Dr. Robert Bullard interviewed by Amy Goodman and Juan González - Democracy Now, August 29, 2017

AMY GOODMAN: This is Democracy Now!, Democracynow.org, The War and Peace Report. I’m Amy Goodman.

JUAN GONZÁLEZ: And I’m Juan González. Welcome to all of our listeners and viewers around the country and around the world. The death toll is rising as massive amounts of rain from Hurricane Harvey continue to flood Houston and other parts of Texas and Louisiana. The Houston police and Coast Guard have rescued over 6,000 people from their homes, but many remain stranded. Meteorologists forecast another foot of rain could fall on the region in the coming days. Harvey, which is now a tropical storm, is heading back to the Gulf of Mexico and is expected to make landfall again on Wednesday.

AMY GOODMAN: So much rain has already fallen that the National Weather Service has had to add two new colors to its maps to indicate rainfall levels. Parts of Texas are expected to top 50 inches of rain. And the rivers keep rising. Southwest of Houston in Richmond, the Brazos River reached flood stage overnight at 45 feet, and the National Weather Service forecasts it will peak at 59 feet on Friday and remain over 50 feet through Sunday. Houston’s KHOU described the epic amount of rain fall.
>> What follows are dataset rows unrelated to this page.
/-- What a STATUS command returns of a module's registers: ERR_STATUS, TEMP, MAX_WEAR, SPARES_LEFT (Table 06-11). -/
structure StatusIn where
  err : BitVec 5 := 0
  temp : BitVec 8 := 0
  wear : BitVec 32 := 0
  spares : BitVec 32 := 262144
  deriving DecidableEq, Repr

/-- Sample reads of a unit (06 R194): the corrected bits at its own bin, and at one bin above and below where there is one. -/
structure Sample where
  own : Nat
  above : Option Nat
  below : Option Nat
  deriving DecidableEq, Repr

/-- GROUP_STAMP of a module (Table 06-11); `blank` is the all-zero stamp. -/
inductive StampIn where
  | blank
  | stamp (chip : BitVec 64) (group member epoch : Nat) (check : BitVec 64)
  deriving DecidableEq, Repr

/-- States of an object (Table 02-3); FREE is absence from the table. -/
inductive ObjState where
  | active
  | destroying
  | unavailable
  deriving DecidableEq, Repr

/-- One object of the object table (R48, R50, Table 02-2). -/
structure Obj where
  /-- BASE as a twin granule number, 28 bits (02 R48). -/
  base : Nat := 0
  /-- Length in granules, 28 bits (02 R48). -/
  granules : Nat := 0
  /-- MIRROR (02 R52). -/
  mirror : Bool := false
  /-- BYPASS (02 R52). -/
  bypass : Bool := false
  /-- KEY_TAG (02 R55). -/
  keyTag : BitVec 8 := 0
  /-- Old tag of a KEY_TAG change in progress (12 R327). -/
  oldKeyTag : Option (BitVec 8) := none
  /-- Further old tags, of KEY_TAG changes that ended before they were complete (02 R58). -/
  olderTags : List (BitVec 8) := []
  /-- SCRUB of the command that last released lines of it (02 R60). -/
  scrub : Bool := false
  /-- A change of MIRROR to 1 is in progress (02 R55). -/
  mirrorBuild : Bool := false
  /-- SGROUP (02 R52). -/
  sgroup : BitVec 8 := 0xFF
  /-- HEADS mask (02 R53). -/
  heads : BitVec 12 := 0
  /-- USER_TAG (02 R52). -/
  userTag : BitVec 32 := 0
  /-- Object state (02 R56). -/
  state : ObjState := .active
  /-- Owned by this chip through a takeover or a handover although bit 20 names the other chip (09 R264). -/
  adopted : Bool := false
  /-- Owned by the other chip although bit 20 names this one (09 R268). -/
  handedOver : Bool := false
  deriving DecidableEq, Repr

/-- The header of a twin message (Table 09-3): request tag, the low 32 bits of the sender's
pair epoch, twin line number, arrival head, and the flags. -/
structure TwinHdr where
  tag : Nat := 0
  epoch : BitVec 32 := 0
  line : Nat := 0
  head : PairHead := 0
  poison : Bool := false
  final : Bool := false
  segment : Bool := false
  deriving DecidableEq, Repr

/-- The payload of HELLO (Table 09-4). -/
structure Hello where
  part : Nat := 0
  position : Bool := false
  owns : Bool := false
  wrapValid : Bool := false
  proto : Nat := 0
  serial : BitVec 64 := 0
  twin : BitVec 64 := 0
  epoch : Nat := 0
  witness : BitVec 48 := 0
  staleLen : Nat := 0
  deriving DecidableEq, Repr

/-- A witness frame (Table 09-6) whose tag has been checked. -/
structure WitFrame where
  type : Nat := 0
  drill : Bool := false
  linkDown : Bool := false
  relayed : Bool := false
  result : Nat := 0
  sender : BitVec 32 := 0
  seq : Nat := 0
  chip : BitVec 64 := 0
  peer : BitVec 64 := 0
  epoch : Nat := 0
  sentNs : Nat := 0
  deriving DecidableEq, Repr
KHOU REPORTER: I want to show you what a meteorologist has done. There it is. The meteorologist calculates by the end of Wednesday, Harvey will have saturated all of Southeast Texas with enough water to fill all the NFL and college stadiums, all of those stadiums, more than 100 times. Think about that. More than 100 times. So so far, the meteorologist is saying 15 trillion gallons of rain has fallen on a large area and another 5 trillion or 6 trillion gallons forecast by the end of Wednesday.

JUAN GONZÁLEZ: The official death toll is 14, but authorities warn it could rise dramatically once the floodwaters recede. Six people from one family died after their van was swept away by floodwaters. Emergency shelters are approaching capacity.

RESIDENT: …crowded. But all they said that we are getting 800 more people. And it’s like, what? Where are they going to put us all? You know, what about us from Corpus? What are we going to do? And FEMA is here right now, but the line is enormous. Yesterday we were in line for three hours and couldn’t even see FEMA. So, I don’t know what’s going to happen. Buses just keep rolling in. And we need everybody’s help.

JUAN GONZÁLEZ: Concern is also growing over the environmental impact of the storm. The Houston area is home to more than a dozen oil refineries. The group Air Alliance Houston is warning the shutdown of the petrochemical plants will send more than one million pounds of harmful pollution into the air. Residents of Houston’s industrial communities are already reporting unbearable chemical-like smells coming from the many plants nearby. According to Bryan Parras, an activist at the environmental justice group t.e.j.a.s., "Fenceline communities can’t leave or evacuate, so they are literally getting gassed by these chemicals." The communities closest to these sites in Houston are disproportionately low income and minority.

Meanwhile, on Saturday, a massive fuel storage tank at Kinder Morgan’s Pasadena terminal began spilling after being toppled in the storm. The tank held 6.3 million gallons of gasoline, but it is unclear how much of that leaked. And in the city of La Porte, residents were asked to go to the nearest shelter, close doors and windows after a chemical spill was reported last night.